To do: Of the entries below, return only those lines from the line with "t).out = s.out := rfl" to the line with "s.beginStep.mem = s.mem := rfl", exactly, both included.

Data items
■ ■ ■ ■

theorem literalLen_stops (x : Vector Byte Config.colBytes) {i : Nat} (hi : i < Config.colBytes) :
    i + literalLen x i = Config.colBytes ∨ LongRunAt x (i + literalLen x i) := by
  have hstop := literalRest_stops (taken := 1) (xs := bytesFrom x (i + 1)) (by rw [length_bytesFrom]; omega)
  rw [drop_bytesFrom, Nat.add_right_comm i 1] at hstop
  refine hstop.imp (fun hnil => ?_) longRunAt_iff.mpr
  have hlen := congrArg List.length hnil
  rw [length_bytesFrom] at hlen
  exact (add_literalLen_le x hi).antisymm (Nat.sub_eq_zero_iff_le.mp hlen)

/-- Settles O43: the list from a position is the payload of the bytes left there. -/
theorem threeRepeatTwoLiteral : Obligations.ThreeRepeatTwoLiteral := fun x =>
  ⟨restFrom x, rfl, restFrom_colBytes x, fun i hi => ⟨fun _ => restFrom_of_long hi, fun hshort =>
    ⟨literalLen x i, Nat.succ_pos _, add_literalLen_le x hi, restFrom_of_short hi hshort,
      fun _ => not_longRunAt_of_lt_literalLen hshort, literalLen_stops x hi⟩⟩⟩

end Sys2Proof.Machine
end

section
/-! PROOFS. A FormatError: what it writes, and that ERROR is left only by a restart (60_exceptions.md R186, R188). -/

namespace Sys2Proof.Machine

/-! Inside a token ACC counts, and the digit or the end of the token that raises the error stores nothing there
(41_extractor.md R125 to R128). -/

/-- If t is in ERROR, ACC is the one of s. -/
def ErrorKeepsAcc (s t : State) : Prop := t.pstate = .error → t.acc = s.acc

namespace ErrorKeepsAcc
variable {s t : State}

theorem raise (e : FormatCode) : ErrorKeepsAcc s (raiseFormatError e s) := fun _ => rfl

theorem goUnlessError {p : PState} (hp : p ≠ .error) (h : ErrorKeepsAcc s t) :
    ErrorKeepsAcc s (Machine.goUnlessError p t) := by
  unfold Machine.goUnlessError
  split
  · exact h
  · exact fun hpstate => absurd hpstate hp

theorem accDigit (b : Byte) (limit : Nat) (e : FormatCode) (hs : s.pstate ≠ .error) :
    ErrorKeepsAcc s (Machine.accDigit b limit e s) := by
  obtain h | ⟨n, -, h⟩ := accDigit_cases b limit e s <;> rw [h]
  · exact raise e
  · exact fun hpstate => absurd hpstate hs

theorem endWidth (hs : s.pstate ≠ .error) : ErrorKeepsAcc s (Machine.endWidth s) := by
  unfold Machine.endWidth
  split
  · exact raise .zeroDimension
  · exact fun hpstate => absurd hpstate hs

theorem endHeight (hs : s.pstate ≠ .error) : ErrorKeepsAcc s (Machine.endHeight s) := by
  unfold Machine.endHeight
  split
  · exact raise .zeroDimension
  · exact fun hpstate => absurd hpstate hs

theorem scanDigW (b : Byte) (hs : s.pstate ≠ .error) : ErrorKeepsAcc s (Machine.scanDigW b s) := by
  unfold Machine.scanDigW
  split
  · exact accDigit b _ _ hs
  split
  · exact goUnlessError (by decide) (endWidth hs)
  split
  · exact goUnlessError (by decide) (endWidth hs)
  · exact raise .badHeaderChar

theorem scanDigH (b : Byte) (hs : s.pstate ≠ .error) : ErrorKeepsAcc s (Machine.scanDigH b s) := by
  unfold Machine.scanDigH
  split
  · exact accDigit b _ _ hs
  split
  · exact goUnlessError (by decide) (endHeight hs)
  split
  · exact goUnlessError (by decide) (endHeight hs)
  · exact raise .badHeaderChar

/-- A byte fed inside a token. -/
theorem scan (b : Byte) (hp : s.pstate = .digW ∨ s.pstate = .digH) : ErrorKeepsAcc s (Machine.scan b s) := by
  rcases hp with hp | hp <;> simp only [Machine.scan, hp]
  · exact scanDigW b (by simp [hp])
  · exact scanDigH b (by simp [hp])

/-- The end of the stream inside a token. -/
theorem scanEnd (hp : s.pstate = .digW ∨ s.pstate = .digH) : ErrorKeepsAcc s (Machine.scanEnd s) := by
  rcases hp with hp | hp <;> simp only [Machine.scanEnd, hp]
  · exact raise .eosInHeader
  · exact goUnlessError (by decide) (endHeight (by simp [hp]))

end ErrorKeepsAcc

/-- No pixel data is a FormatError (41_extractor.md R130 to R133). -/
theorem scanPix_pstate_ne_error (b : Byte) {s : State} (hs : s.pstate ≠ .error) : (scanPix b s).pstate ≠ .error :=
  scanPix_keeps (P := fun x => x.pstate ≠ .error) (fun _ _ _ _ h => by rwa [setPixel_pstate]) (fun _ _ _ h => h)
    (fun _ => by simp) b hs

theorem Moves.ne_error {p q : PState} (h : Moves p q) : q ≠ .error := by cases h <;> decide

/-- The scanner enters ERROR with a code in PERR, and writes nothing else but ACC, which it may have cleared. -/
theorem Advances.eq_of_enters_error {s t : State} (h : Advances s t) (hs : s.pstate ≠ .error)
    (ht : t.pstate = .error) : t.perr ≠ .none ∧ (t.acc = s.acc ∨ t.acc = 0#21) ∧
      t = { s with pstate := .error, perr := t.perr, acc := t.acc } := by
  cases h with
  | error hp he ha => exact ⟨he, ha, rfl⟩
  | stay => exact absurd ht hs
  | move h => exact absurd ht h.ne_error
  | pixels b => exact absurd ht (scanPix_pstate_ne_error b hs)
  | type | widthDigit | heightDigit => cases ht
  | endWidth _ _ hq | endHeight _ _ hq => subst ht; simp at hq
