-- ==== Sys2Proof/Machine/Dispatch.lean ====
section
/-! DEFINITION. Phase 3 of a step: one arm per instruction, each one call of its meaning. -/

namespace Sys2Proof.Machine

/-- Execute an instruction in the state after fetch and advance (R205, phase 3): `ir` holds its word and pc the
address after its own. -/
def exec (i : Instr) (s : State) : Host.Outcome State Fault Refusal :=
  match i with
  | .lui rd im10 => Sys2Proof.Machine.execLui rd im10 s
  | .auipc rd im10 => Sys2Proof.Machine.execAuipc rd im10 s
  | .jalr rd r1 im7 => Sys2Proof.Machine.execJalr rd r1 im7 s
  | .beq rd r1 im7 => Sys2Proof.Machine.execBeq rd r1 im7 s
  | .lw rd r1 im7 => Sys2Proof.Machine.execLw rd r1 im7 s
  | .sw rd r1 im7 => Sys2Proof.Machine.execSw rd r1 im7 s
  | .addi rd r1 im7 => Sys2Proof.Machine.execAddi rd r1 im7 s
  | .add rd r1 r2 => Sys2Proof.Machine.execAdd rd r1 r2 s
  | .sub rd r1 r2 => Sys2Proof.Machine.execSub rd r1 r2 s
  | .sll rd r1 r2 => Sys2Proof.Machine.execSll rd r1 r2 s
  | .srl rd r1 r2 => Sys2Proof.Machine.execSrl rd r1 r2 s
  | .nand rd r1 r2 => Sys2Proof.Machine.execNand rd r1 r2 s
  | .and rd r1 r2 => Sys2Proof.Machine.execAnd rd r1 r2 s
  | .or rd r1 r2 => Sys2Proof.Machine.execOr rd r1 r2 s
  | .lt rd r1 r2 => Sys2Proof.Machine.execLt rd r1 r2 s

end Sys2Proof.Machine
end

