-- ==== Sys2Proof/Machine/Core.lean ====
section
/-! DEFINITION. The machine as the host's interface takes it. -/

def Sys2Proof.core : Host.Core :=
  { State := Sys2Proof.Machine.State
    Fault := Sys2Proof.Machine.Fault
    Refusal := Sys2Proof.Machine.Refusal
    step := Sys2Proof.Machine.step
    reset := Sys2Proof.Machine.State.reset }
end

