-- ==== Sys2Proof/Laws/State.lean ====
section
/-! SUPPORT. What each update of the state leaves in each part of it, so that no proof unfolds an update. -/

namespace Sys2Proof.Laws

open Sys2Proof.Machine

/-! ### `setReg` -/

theorem reg_setReg (s : State) (r q : Reg) (v : Word) : (s.setReg r v).reg q = if q = r then v else s.reg q := by
  simp only [State.reg, State.setReg, Vector.getElem_set]
  by_cases h : q = r
  · simp [h]
  · rw [if_neg h, if_neg (fun e => h (BitVec.eq_of_toNat_eq e.symm))]

@[simp] theorem reg_setReg_same (s : State) (r : Reg) (v : Word) : (s.setReg r v).reg r = v := by
  simp [reg_setReg]

@[simp] theorem setReg_pc (s : State) (r : Reg) (v : Word) : (s.setReg r v).pc = s.pc := rfl
@[simp] theorem setReg_ir (s : State) (r : Reg) (v : Word) : (s.setReg r v).ir = s.ir := rfl
@[simp] theorem setReg_mem (s : State) (r : Reg) (v : Word) : (s.setReg r v).mem = s.mem := rfl
@[simp] theorem setReg_out (s : State) (r : Reg) (v : Word) : (s.setReg r v).out = s.out := rfl
@[simp] theorem setReg_fault (s : State) (r : Reg) (v : Word) : (s.setReg r v).fault = s.fault := rfl

/-! ### `setPc` -/

@[simp] theorem setPc_pc (s : State) (t : Word) : (s.setPc t).pc = t.setWidth 15 := rfl
@[simp] theorem setPc_reg (s : State) (t : Word) (q : Reg) : (s.setPc t).reg q = s.reg q := rfl
@[simp] theorem setPc_ir (s : State) (t : Word) : (s.setPc t).ir = s.ir := rfl
@[simp] theorem setPc_mem (s : State) (t : Word) : (s.setPc t).mem = s.mem := rfl
@[simp] theorem setPc_out (s : State) (t : Word) : (s.setPc t).out = s.out := rfl
@[simp] theorem setPc_fault (s : State) (t : Word) : (s.setPc t).fault = s.fault := rfl

/-! ### `store` -/

@[simp] theorem store_mem (s : State) (a : Addr) (v : Word) : (s.store a v).mem = s.mem.write a v := rfl
@[simp] theorem store_reg (s : State) (a : Addr) (v : Word) (q : Reg) : (s.store a v).reg q = s.reg q := rfl
@[simp] theorem store_pc (s : State) (a : Addr) (v : Word) : (s.store a v).pc = s.pc := rfl
@[simp] theorem store_ir (s : State) (a : Addr) (v : Word) : (s.store a v).ir = s.ir := rfl
@[simp] theorem store_out (s : State) (a : Addr) (v : Word) : (s.store a v).out = s.out := rfl
@[simp] theorem store_fault (s : State) (a : Addr) (v : Word) : (s.store a v).fault = s.fault := rfl

/-! ### `beginStep`: fetch and advance -/

@[simp] theorem beginStep_ir (s : State) : s.beginStep.ir = s.mem.read s.pc := rfl
@[simp] theorem beginStep_pc (s : State) : s.beginStep.pc = s.pc + 1 := rfl
@[simp] theorem beginStep_reg (s : State) (q : Reg) : s.beginStep.reg q = s.reg q := rfl
@[simp] theorem beginStep_mem (s : State) : s.beginStep.mem = s.mem := rfl
@[simp] theorem beginStep_out (s : State) : s.beginStep.out = s.out := rfl
@[simp] theorem beginStep_fault (s : State) : s.beginStep.fault = s.fault := rfl

/-! ### `forceZero` -/

theorem forceZero_reg (s : State) (q : Reg) : s.forceZero.reg q = if q = 0#3 then 0#16 else s.reg q :=
  reg_setReg s 0#3 q 0#16
@[simp] theorem forceZero_pc (s : State) : s.forceZero.pc = s.pc := rfl
@[simp] theorem forceZero_ir (s : State) : s.forceZero.ir = s.ir := rfl
@[simp] theorem forceZero_mem (s : State) : s.forceZero.mem = s.mem := rfl
@[simp] theorem forceZero_out (s : State) : s.forceZero.out = s.out := rfl
@[simp] theorem forceZero_fault (s : State) : s.forceZero.fault = s.fault := rfl

/-! ### `portPhase` -/

/-- All the port phase can do (R170). -/
theorem portPhase_cases (s : State) :
    (s.mem.read outputPort = 0#16 ∧ s.portPhase = s) ∨
    (s.mem.read outputPort ≠ 0#16 ∧
      s.portPhase = { s with out := s.out ++ [(s.mem.read outputPort).extractLsb' 0 8],
                             mem := s.mem.write outputPort 0#16 }) := by
  by_cases h : s.mem.read outputPort = 0#16
  · exact .inl ⟨h, by simp [State.portPhase, h]⟩
  · exact .inr ⟨h, by simp [State.portPhase, h]⟩

@[simp] theorem portPhase_reg (s : State) (q : Reg) : s.portPhase.reg q = s.reg q := by
  rcases portPhase_cases s with ⟨_, h⟩ | ⟨_, h⟩
  · rw [h]
  · rw [h]; rfl
@[simp] theorem portPhase_pc (s : State) : s.portPhase.pc = s.pc := by
  rcases portPhase_cases s with ⟨_, h⟩ | ⟨_, h⟩ <;> rw [h]
@[simp] theorem portPhase_ir (s : State) : s.portPhase.ir = s.ir := by
  rcases portPhase_cases s with ⟨_, h⟩ | ⟨_, h⟩ <;> rw [h]
@[simp] theorem portPhase_fault (s : State) : s.portPhase.fault = s.fault := by
  rcases portPhase_cases s with ⟨_, h⟩ | ⟨_, h⟩ <;> rw [h]

theorem portPhase_mem (s : State) :
    s.portPhase.mem = if s.mem.read outputPort ≠ 0#16 then s.mem.write outputPort 0#16 else s.mem := by
  rcases portPhase_cases s with ⟨h0, h⟩ | ⟨h0, h⟩ <;> rw [h] <;> simp [h0]

theorem portPhase_out (s : State) :
    s.portPhase.out =
      if s.mem.read outputPort ≠ 0#16 then s.out ++ [(s.mem.read outputPort).extractLsb' 0 8] else s.out := by
  rcases portPhase_cases s with ⟨h0, h⟩ | ⟨h0, h⟩ <;> rw [h] <;> simp [h0]

/-! ### `endStep` -/

theorem endStep_reg (s : State) (q : Reg) : s.endStep.reg q = if q = 0#3 then 0#16 else s.reg q := by
  simp [State.endStep, forceZero_reg]
@[simp] theorem endStep_pc (s : State) : s.endStep.pc = s.pc := by simp [State.endStep]
@[simp] theorem endStep_ir (s : State) : s.endStep.ir = s.ir := by simp [State.endStep]
@[simp] theorem endStep_fault (s : State) : s.endStep.fault = s.fault := by simp [State.endStep]
theorem endStep_mem (s : State) :
    s.endStep.mem = if s.mem.read outputPort ≠ 0#16 then s.mem.write outputPort 0#16 else s.mem :=
  portPhase_mem s.forceZero
theorem endStep_out (s : State) :
    s.endStep.out =
      if s.mem.read outputPort ≠ 0#16 then s.out ++ [(s.mem.read outputPort).extractLsb' 0 8] else s.out :=
  portPhase_out s.forceZero

/-! ### `writeLink` -/

theorem writeLink_reg (s : State) (rd q : Reg) :
    (s.writeLink rd).reg q = if q = rd ∧ rd ≠ 0#3 then s.link else s.reg q := by
  by_cases h : rd = 0#3
  · simp [State.writeLink, h]
  · simp [State.writeLink, h, reg_setReg]
@[simp] theorem writeLink_pc (s : State) (rd : Reg) : (s.writeLink rd).pc = s.pc := by
  by_cases h : rd = 0#3 <;> simp [State.writeLink, h]
@[simp] theorem writeLink_ir (s : State) (rd : Reg) : (s.writeLink rd).ir = s.ir := by
  by_cases h : rd = 0#3 <;> simp [State.writeLink, h]
@[simp] theorem writeLink_mem (s : State) (rd : Reg) : (s.writeLink rd).mem = s.mem := by
  by_cases h : rd = 0#3 <;> simp [State.writeLink, h]
@[simp] theorem writeLink_out (s : State) (rd : Reg) : (s.writeLink rd).out = s.out := by
  by_cases h : rd = 0#3 <;> simp [State.writeLink, h]
@[simp] theorem writeLink_fault (s : State) (rd : Reg) : (s.writeLink rd).fault = s.fault := by
  by_cases h : rd = 0#3 <;> simp [State.writeLink, h]

end Sys2Proof.Laws
end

■ ■ ■ ■

Solution to this task:
@[simp] theorem setPc_out (s : State) (t : Word) : (s.setPc t).out = s.out := rfl
@[simp] theorem setPc_fault (s : State) (t : Word) : (s.setPc t).fault = s.fault := rfl

/-! ### `store` -/

@[simp] theorem store_mem (s : State) (a : Addr) (v : Word) : (s.store a v).mem = s.mem.write a v := rfl
@[simp] theorem store_reg (s : State) (a : Addr) (v : Word) (q : Reg) : (s.store a v).reg q = s.reg q := rfl
@[simp] theorem store_pc (s : State) (a : Addr) (v : Word) : (s.store a v).pc = s.pc := rfl
@[simp] theorem store_ir (s : State) (a : Addr) (v : Word) : (s.store a v).ir = s.ir := rfl
@[simp] theorem store_out (s : State) (a : Addr) (v : Word) : (s.store a v).out = s.out := rfl
@[simp] theorem store_fault (s : State) (a : Addr) (v : Word) : (s.store a v).fault = s.fault := rfl

/-! ### `beginStep`: fetch and advance -/

@[simp] theorem beginStep_ir (s : State) : s.beginStep.ir = s.mem.read s.pc := rfl
@[simp] theorem beginStep_pc (s : State) : s.beginStep.pc = s.pc + 1 := rfl
@[simp] theorem beginStep_reg (s : State) (q : Reg) : s.beginStep.reg q = s.reg q := rfl
@[simp] theorem beginStep_mem (s : State) : s.beginStep.mem = s.mem := rfl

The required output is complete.